Rated of 5
by Greg Cameron An excellent, if tendentious, book
I experienced something of a split-screen reaction to Simon Sebag Montefiore's book "Young Stalin." First off, I would say that it is a provocative book that will change your view of one of history's great psychopaths forever. I am not in a scholarly position to judge the objective merits of his historical scholarship, but he appears to have done an excellent job of researching his topic. Stalin, to me, always seemed a curiously colourless psychopath who somehow aced his way into the lead position in a highly centralized political system.
In this book, we learn to our astonishment that Stalin was a poet (and not a bad one either, as Pasternak himself ironically believed), a womanizer (and even the occasional chicken hawk), a tireless worker,a wrestler, a bookworm (he satirically annotated his own editions of Tolstoy!) and a man with more political shrewdness than he is given credit for.
Stalin almost comes across here as a semi-romantic pirate figure in the Russian revolutionary movement (Khruschev supposedly said Stalin was fond of an old Hollywood film about a paranoid pirate who was systematically eliminating his fellow pirates and would often show it at the Kremlin to the ambivalent reaction of his sweating underlings - it sounds ridiculous enough to be true!).
Montefiore thinks Stalin's psychotic underpinnings were laid by a physically abused childhood and a childhood and adolescence spent in the violent world of Georgian youth gangs (and the generally violent culture of Georgia itself). (And also by a life spent in backstabbing conspiracy.) Social workery, perhaps, but it's a credible argument. Montefiore meticulously charts the rise of this psychopath to the top of the Communist party, noting his interactions with the likes of Lenin and Trostky. Montefiore asserts, as Vladimir Nabokov never ceased to tell Edmund Wilson, that Stalin was an expansion of the thuggery of Lenin's own regime and not a radical break with Leninist practice. Lenin's reliance on Stalin at many points in the history of the Soviet Communist Party is incontestable - Montefiore's documentation of this is beyond reproach.

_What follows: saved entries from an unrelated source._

-- ==== Sys2Proof/Laws/Frame.lean ====
section
/-! SUPPORT. What each operation leaves alone: for each part of the state that an operation cannot change, an equation.
The lemma `State.f_frame` joins the equations of one operation; it carries no attribute, and a proof cites it applied to `_`s,
as in `simp [State.f_frame _ _]`, so that no helper theorem is made for each of its parts. -/

namespace Sys2Proof.Machine

@[simp] theorem ite_pending (c : Prop) [Decidable c] (a b : State) : (if c then a else b).pending = if c then a.pending else b.pending := by
  split <;> rfl
@[simp] theorem forEach_pending {α : Type} (xs : List α) (f : α → State → State) (h : ∀ x t, (f x t).pending = t.pending) (s : State) :
    (forEach xs f s).pending = s.pending := forEach_keeps _ xs f h s
@[simp] theorem foldl_pending {α : Type} (xs : List α) (f : State → α → State) (h : ∀ t x, (f t x).pending = t.pending) (s : State) :
    (xs.foldl f s).pending = s.pending := foldl_keeps _ xs f h s
@[simp] theorem ite_fst_pending {β : Type} (c : Prop) [Decidable c] (a b : State × β) : (if c then a else b).1.pending = if c then a.1.pending else b.1.pending := by
  split <;> rfl
@[simp] theorem ite_snd_pending {β : Type} (c : Prop) [Decidable c] (a b : β × State) : (if c then a else b).2.pending = if c then a.2.pending else b.2.pending := by
  split <;> rfl
theorem fst_pending {β : Type} {a : State × β} {t : State} {r : β} (h : a = (t, r)) : t.pending = a.1.pending := by rw [h]
theorem snd_pending {β : Type} {a : β × State} {t : State} {r : β} (h : a = (r, t)) : t.pending = a.2.pending := by rw [h]
@[simp] theorem whenDo_pending (c : Bool) (f : State → State) (s : State) (h : (f s).pending = s.pending) :
    (whenDo c f s).pending = s.pending := whenDo_keeps _ c f s h

@[simp] theorem ite_clock (c : Prop) [Decidable c] (a b : State) : (if c then a else b).clock = if c then a.clock else b.clock := by
  split <;> rfl
@[simp] theorem forEach_clock {α : Type} (xs : List α) (f : α → State → State) (h : ∀ x t, (f x t).clock = t.clock) (s : State) :
    (forEach xs f s).clock = s.clock := forEach_keeps _ xs f h s
@[simp] theorem foldl_clock {α : Type} (xs : List α) (f : State → α → State) (h : ∀ t x, (f t x).clock = t.clock) (s : State) :
    (xs.foldl f s).clock = s.clock := foldl_keeps _ xs f h s
@[simp] theorem ite_fst_clock {β : Type} (c : Prop) [Decidable c] (a b : State × β) : (if c then a else b).1.clock = if c then a.1.clock else b.1.clock := by
  split <;> rfl
@[simp] theorem ite_snd_clock {β : Type} (c : Prop) [Decidable c] (a b : β × State) : (if c then a else b).2.clock = if c then a.2.clock else b.2.clock := by
  split <;> rfl
theorem fst_clock {β : Type} {a : State × β} {t : State} {r : β} (h : a = (t, r)) : t.clock = a.1.clock := by rw [h]
theorem snd_clock {β : Type} {a : β × State} {t : State} {r : β} (h : a = (r, t)) : t.clock = a.2.clock := by rw [h]
@[simp] theorem whenDo_clock (c : Bool) (f : State → State) (s : State) (h : (f s).clock = s.clock) :
    (whenDo c f s).clock = s.clock := whenDo_keeps _ c f s h

@[simp] theorem ite_vio (c : Prop) [Decidable c] (a b : State) : (if c then a else b).vio = if c then a.vio else b.vio := by
  split <;> rfl
@[simp] theorem forEach_vio {α : Type} (xs : List α) (f : α → State → State) (h : ∀ x t, (f x t).vio = t.vio) (s : State) :
    (forEach xs f s).vio = s.vio := forEach_keeps _ xs f h s
@[simp] theorem foldl_vio {α : Type} (xs : List α) (f : State → α → State) (h : ∀ t x, (f t x).vio = t.vio) (s : State) :
    (xs.foldl f s).vio = s.vio := foldl_keeps _ xs f h s
@[simp] theorem ite_fst_vio {β : Type} (c : Prop) [Decidable c] (a b : State × β) : (if c then a else b).1.vio = if c then a.1.vio else b.1.vio := by
  split <;> rfl
@[simp] theorem ite_snd_vio {β : Type} (c : Prop) [Decidable c] (a b : β × State) : (if c then a else b).2.vio = if c then a.2.vio else b.2.vio := by
  split <;> rfl
theorem fst_vio {β : Type} {a : State × β} {t : State} {r : β} (h : a = (t, r)) : t.vio = a.1.vio := by rw [h]
theorem snd_vio {β : Type} {a : β × State} {t : State} {r : β} (h : a = (r, t)) : t.vio = a.2.vio := by rw [h]
@[simp] theorem whenDo_vio (c : Bool) (f : State → State) (s : State) (h : (f s).vio = s.vio) :
    (whenDo c f s).vio = s.vio := whenDo_keeps _ c f s h

@[simp] theorem ite_phase (c : Prop) [Decidable c] (a b : State) : (if c then a else b).phase = if c then a.phase else b.phase := by
  split <;> rfl
@[simp] theorem forEach_phase {α : Type} (xs : List α) (f : α → State → State) (h : ∀ x t, (f x t).phase = t.phase) (s : State) :
    (forEach xs f s).phase = s.phase := forEach_keeps _ xs f h s
@[simp] theorem foldl_phase {α : Type} (xs : List α) (f : State → α → State) (h : ∀ t x, (f t x).phase = t.phase) (s : State) :
    (xs.foldl f s).phase = s.phase := foldl_keeps _ xs f h s
@[simp] theorem ite_fst_phase {β : Type} (c : Prop) [Decidable c] (a b : State × β) : (if c then a else b).1.phase = if c then a.1.phase else b.1.phase := by
  split <;> rfl
@[simp] theorem ite_snd_phase {β : Type} (c : Prop) [Decidable c] (a b : β × State) : (if c then a else b).2.phase = if c then a.2.phase else b.2.phase := by
  split <;> rfl
theorem fst_phase {β : Type} {a : State × β} {t : State} {r : β} (h : a = (t, r)) : t.phase = a.1.phase := by rw [h]
theorem snd_phase {β : Type} {a : β × State} {t : State} {r : β} (h : a = (r, t)) : t.phase = a.2.phase := by rw [h]
@[simp] theorem whenDo_phase (c : Bool) (f : State → State) (s : State) (h : (f s).phase = s.phase) :
    (whenDo c f s).phase = s.phase := whenDo_keeps _ c f s h

@[simp] theorem ite_time (c : Prop) [Decidable c] (a b : State) : (if c then a else b).time = if c then a.time else b.time := by
  split <;> rfl
@[simp] theorem forEach_time {α : Type} (xs : List α) (f : α → State → State) (h : ∀ x t, (f x t).time = t.time) (s : State) :
    (forEach xs f s).time = s.time := forEach_keeps _ xs f h s
@[simp] theorem foldl_time {α : Type} (xs : List α) (f : State → α → State) (h : ∀ t x, (f t x).time = t.time) (s : State) :
    (xs.foldl f s).time = s.time := foldl_keeps _ xs f h s
@[simp] theorem ite_fst_time {β : Type} (c : Prop) [Decidable c] (a b : State × β) : (if c then a else b).1.time = if c then a.1.time else b.1.time := by
  split <;> rfl
@[simp] theorem ite_snd_time {β : Type} (c : Prop) [Decidable c] (a b : β × State) : (if c then a else b).2.time = if c then a.2.time else b.2.time := by
  split <;> rfl
theorem fst_time {β : Type} {a : State × β} {t : State} {r : β} (h : a = (t, r)) : t.time = a.1.time := by rw [h]
theorem snd_time {β : Type} {a : β × State} {t : State} {r : β} (h : a = (r, t)) : t.time = a.2.time := by rw [h]
@[simp] theorem whenDo_time (c : Bool) (f : State → State) (s : State) (h : (f s).time = s.time) :
    (whenDo c f s).time = s.time := whenDo_keeps _ c f s h

@[simp] theorem ite_tickets (c : Prop) [Decidable c] (a b : State) : (if c then a else b).tickets = if c then a.tickets else b.tickets := by
  split <;> rfl
@[simp] theorem forEach_tickets {α : Type} (xs : List α) (f : α → State → State) (h : ∀ x t, (f x t).tickets = t.tickets) (s : State) :
    (forEach xs f s).tickets = s.tickets := forEach_keeps _ xs f h s
@[simp] theorem foldl_tickets {α : Type} (xs : List α) (f : State → α → State) (h : ∀ t x, (f t x).tickets = t.tickets) (s : State) :
    (xs.foldl f s).tickets = s.tickets := foldl_keeps _ xs f h s
@[simp] theorem ite_fst_tickets {β : Type} (c : Prop) [Decidable c] (a b : State × β) : (if c then a else b).1.tickets = if c then a.1.tickets else b.1.tickets := by
  split <;> rfl
@[simp] theorem ite_snd_tickets {β : Type} (c : Prop) [Decidable c] (a b : β × State) : (if c then a else b).2.tickets = if c then a.2.tickets else b.2.tickets := by
  split <;> rfl
theorem fst_tickets {β : Type} {a : State × β} {t : State} {r : β} (h : a = (t, r)) : t.tickets = a.1.tickets := by rw [h]
theorem snd_tickets {β : Type} {a : β × State} {t : State} {r : β} (h : a = (r, t)) : t.tickets = a.2.tickets := by rw [h]
@[simp] theorem whenDo_tickets (c : Bool) (f : State → State) (s : State) (h : (f s).tickets = s.tickets) :
    (whenDo c f s).tickets = s.tickets := whenDo_keeps _ c f s h

@[simp] theorem ite_readyCount (c : Prop) [Decidable c] (a b : State) : (if c then a else b).readyCount = if c then a.readyCount else b.readyCount := by
  split <;> rfl
@[simp] theorem forEach_readyCount {α : Type} (xs : List α) (f : α → State → State) (h : ∀ x t, (f x t).readyCount = t.readyCount) (s : State) :
    (forEach xs f s).readyCount = s.readyCount := forEach_keeps _ xs f h s
@[simp] theorem foldl_readyCount {α : Type} (xs : List α) (f : State → α → State) (h : ∀ t x, (f t x).readyCount = t.readyCount) (s : State) :
    (xs.foldl f s).readyCount = s.readyCount := foldl_keeps _ xs f h s
@[simp] theorem ite_fst_readyCount {β : Type} (c : Prop) [Decidable c] (a b : State × β) : (if c then a else b).1.readyCount = if c then a.1.readyCount else b.1.readyCount := by
  split <;> rfl
@[simp] theorem ite_snd_readyCount {β : Type} (c : Prop) [Decidable c] (a b : β × State) : (if c then a else b).2.readyCount = if c then a.2.readyCount else b.2.readyCount := by
  split <;> rfl
theorem fst_readyCount {β : Type} {a : State × β} {t : State} {r : β} (h : a = (t, r)) : t.readyCount = a.1.readyCount := by rw [h]
theorem snd_readyCount {β : Type} {a : β × State} {t : State} {r : β} (h : a = (r, t)) : t.readyCount = a.2.readyCount := by rw [h]
@[simp] theorem whenDo_readyCount (c : Bool) (f : State → State) (s : State) (h : (f s).readyCount = s.readyCount) :
    (whenDo c f s).readyCount = s.readyCount := whenDo_keeps _ c f s h

@[simp] theorem ite_ports (c : Prop) [Decidable c] (a b : State) : (if c then a else b).ports = if c then a.ports else b.ports := by
  split <;> rfl
@[simp] theorem forEach_ports {α : Type} (xs : List α) (f : α → State → State) (h : ∀ x t, (f x t).ports = t.ports) (s : State) :
    (forEach xs f s).ports = s.ports := forEach_keeps _ xs f h s
@[simp] theorem foldl_ports {α : Type} (xs : List α) (f : State → α → State) (h : ∀ t x, (f t x).ports = t.ports) (s : State) :
    (xs.foldl f s).ports = s.ports := foldl_keeps _ xs f h s
@[simp] theorem ite_fst_ports {β : Type} (c : Prop) [Decidable c] (a b : State × β) : (if c then a else b).1.ports = if c then a.1.ports else b.1.ports := by
  split <;> rfl
@[simp] theorem ite_snd_ports {β : Type} (c : Prop) [Decidable c] (a b : β × State) : (if c then a else b).2.ports = if c then a.2.ports else b.2.ports := by
  split <;> rfl
theorem fst_ports {β : Type} {a : State × β} {t : State} {r : β} (h : a = (t, r)) : t.ports = a.1.ports := by rw [h]
theorem snd_ports {β : Type} {a : β × State} {t : State} {r : β} (h : a = (r, t)) : t.ports = a.2.ports := by rw [h]
@[simp] theorem whenDo_ports (c : Bool) (f : State → State) (s : State) (h : (f s).ports = s.ports) :
    (whenDo c f s).ports = s.ports := whenDo_keeps _ c f s h

@[simp] theorem ite_shadows (c : Prop) [Decidable c] (a b : State) : (if c then a else b).shadows = if c then a.shadows else b.shadows := by
  split <;> rfl
@[simp] theorem forEach_shadows {α : Type} (xs : List α) (f : α → State → State) (h : ∀ x t, (f x t).shadows = t.shadows) (s : State) :
    (forEach xs f s).shadows = s.shadows := forEach_keeps _ xs f h s
@[simp] theorem foldl_shadows {α : Type} (xs : List α) (f : State → α → State) (h : ∀ t x, (f t x).shadows = t.shadows) (s : State) :
    (xs.foldl f s).shadows = s.shadows := foldl_keeps _ xs f h s
@[simp] theorem ite_fst_shadows {β : Type} (c : Prop) [Decidable c] (a b : State × β) : (if c then a else b).1.shadows = if c then a.1.shadows else b.1.shadows := by
  split <;> rfl
@[simp] theorem ite_snd_shadows {β : Type} (c : Prop) [Decidable c] (a b : β × State) : (if c then a else b).2.shadows = if c then a.2.shadows else b.2.shadows := by
  split <;> rfl
theorem fst_shadows {β : Type} {a : State × β} {t : State} {r : β} (h : a = (t, r)) : t.shadows = a.1.shadows := by rw [h]
theorem snd_shadows {β : Type} {a : β × State} {t : State} {r : β} (h : a = (r, t)) : t.shadows = a.2.shadows := by rw [h]
@[simp] theorem whenDo_shadows (c : Bool) (f : State → State) (s : State) (h : (f s).shadows = s.shadows) :
    (whenDo c f s).shadows = s.shadows := whenDo_keeps _ c f s h

@[simp] theorem ite_svc (c : Prop) [Decidable c] (a b : State) : (if c then a else b).svc = if c then a.svc else b.svc := by
  split <;> rfl
@[simp] theorem forEach_svc {α : Type} (xs : List α) (f : α → State → State) (h : ∀ x t, (f x t).svc = t.svc) (s : State) :
    (forEach xs f s).svc = s.svc := forEach_keeps _ xs f h s
@[simp] theorem foldl_svc {α : Type} (xs : List α) (f : State → α → State) (h : ∀ t x, (f t x).svc = t.svc) (s : State) :
    (xs.foldl f s).svc = s.svc := foldl_keeps _ xs f h s
@[simp] theorem ite_fst_svc {β : Type} (c : Prop) [Decidable c] (a b : State × β) : (if c then a else b).1.svc = if c then a.1.svc else b.1.svc := by
  split <;> rfl
@[simp] theorem ite_snd_svc {β : Type} (c : Prop) [Decidable c] (a b : β × State) : (if c then a else b).2.svc = if c then a.2.svc else b.2.svc := by
  split <;> rfl
theorem fst_svc {β : Type} {a : State × β} {t : State} {r : β} (h : a = (t, r)) : t.svc = a.1.svc := by rw [h]
theorem snd_svc {β : Type} {a : β × State} {t : State} {r : β} (h : a = (r, t)) : t.svc = a.2.svc := by rw [h]
@[simp] theorem whenDo_svc (c : Bool) (f : State → State) (s : State) (h : (f s).svc = s.svc) :
    (whenDo c f s).svc = s.svc := whenDo_keeps _ c f s h

@[simp] theorem ite_img (c : Prop) [Decidable c] (a b : State) : (if c then a else b).img = if c then a.img else b.img := by
  split <;> rfl
@[simp] theorem forEach_img {α : Type} (xs : List α) (f : α → State → State) (h : ∀ x t, (f x t).img = t.img) (s : State) :
    (forEach xs f s).img = s.img := forEach_keeps _ xs f h s
@[simp] theorem foldl_img {α : Type} (xs : List α) (f : State → α → State) (h : ∀ t x, (f t x).img = t.img) (s : State) :
    (xs.foldl f s).img = s.img := foldl_keeps _ xs f h s
@[simp] theorem ite_fst_img {β : Type} (c : Prop) [Decidable c] (a b : State × β) : (if c then a else b).1.img = if c then a.1.img else b.1.img := by
  split <;> rfl
@[simp] theorem ite_snd_img {β : Type} (c : Prop) [Decidable c] (a b : β × State) : (if c then a else b).2.img = if c then a.2.img else b.2.img := by
  split <;> rfl
theorem fst_img {β : Type} {a : State × β} {t : State} {r : β} (h : a = (t, r)) : t.img = a.1.img := by rw [h]
theorem snd_img {β : Type} {a : β × State} {t : State} {r : β} (h : a = (r, t)) : t.img = a.2.img := by rw [h]
@[simp] theorem whenDo_img (c : Bool) (f : State → State) (s : State) (h : (f s).img = s.img) :
    (whenDo c f s).img = s.img := whenDo_keeps _ c f s h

On the whole, I find his argument here compelling. Montefiore's prose is lively and very readable - almost like an historical novel at times. With Stalin as the ultimate anti-hero, no less! Montefiore tries to explain Stalin's behaviour, but he does not absolve it. This book is perfectly splendid and I heartily recommend it. However, I have a strong reservation. Montefiore consistently uses the word 'terrorist' in connection with the Marxist-Leninist party in an almost bludgeon-like fashion. Montefiore would apparently have no use for the cliche about one man's terrorist being another man's freedom fighter. On the one hand, Montefiore, with this tactic, seems to want to connect the past with current affairs, perhaps in the hopes of stirring his readership's interest in increasingly remote historical material. On the other hand, he is perhaps suggesting some parallels between the Soviet Marxist-Leninist party and current affairs. In effect, instead of considering Islamofascists, he would have us consider Islamocommies. Oh, my. Granting that both sets of ideas have considerable totalitarian impulses, I don't find this argument (if indeed it constitutes an argument at all) convincing - in effect, he is, to my eye, mixing apples and oranges. Montefiore makes the connection explicit in at least one passage and he even drags out the tired saw of Marxism being a secular religion(George Steiner would have loved it!).
I think this whole line of thought fails to illuminate. Montefiore would be better off letting the facts speak for themselves, as out-of-fashion as this idea seems to be for some posturing intellectuals. Don't let these reservations keep you from buying or reading the book. This book will force you to revise your view of Stalin forever. It certainly did mine. I congratulate Montefiore on a job (by and large) well done. A lively and stimulating read.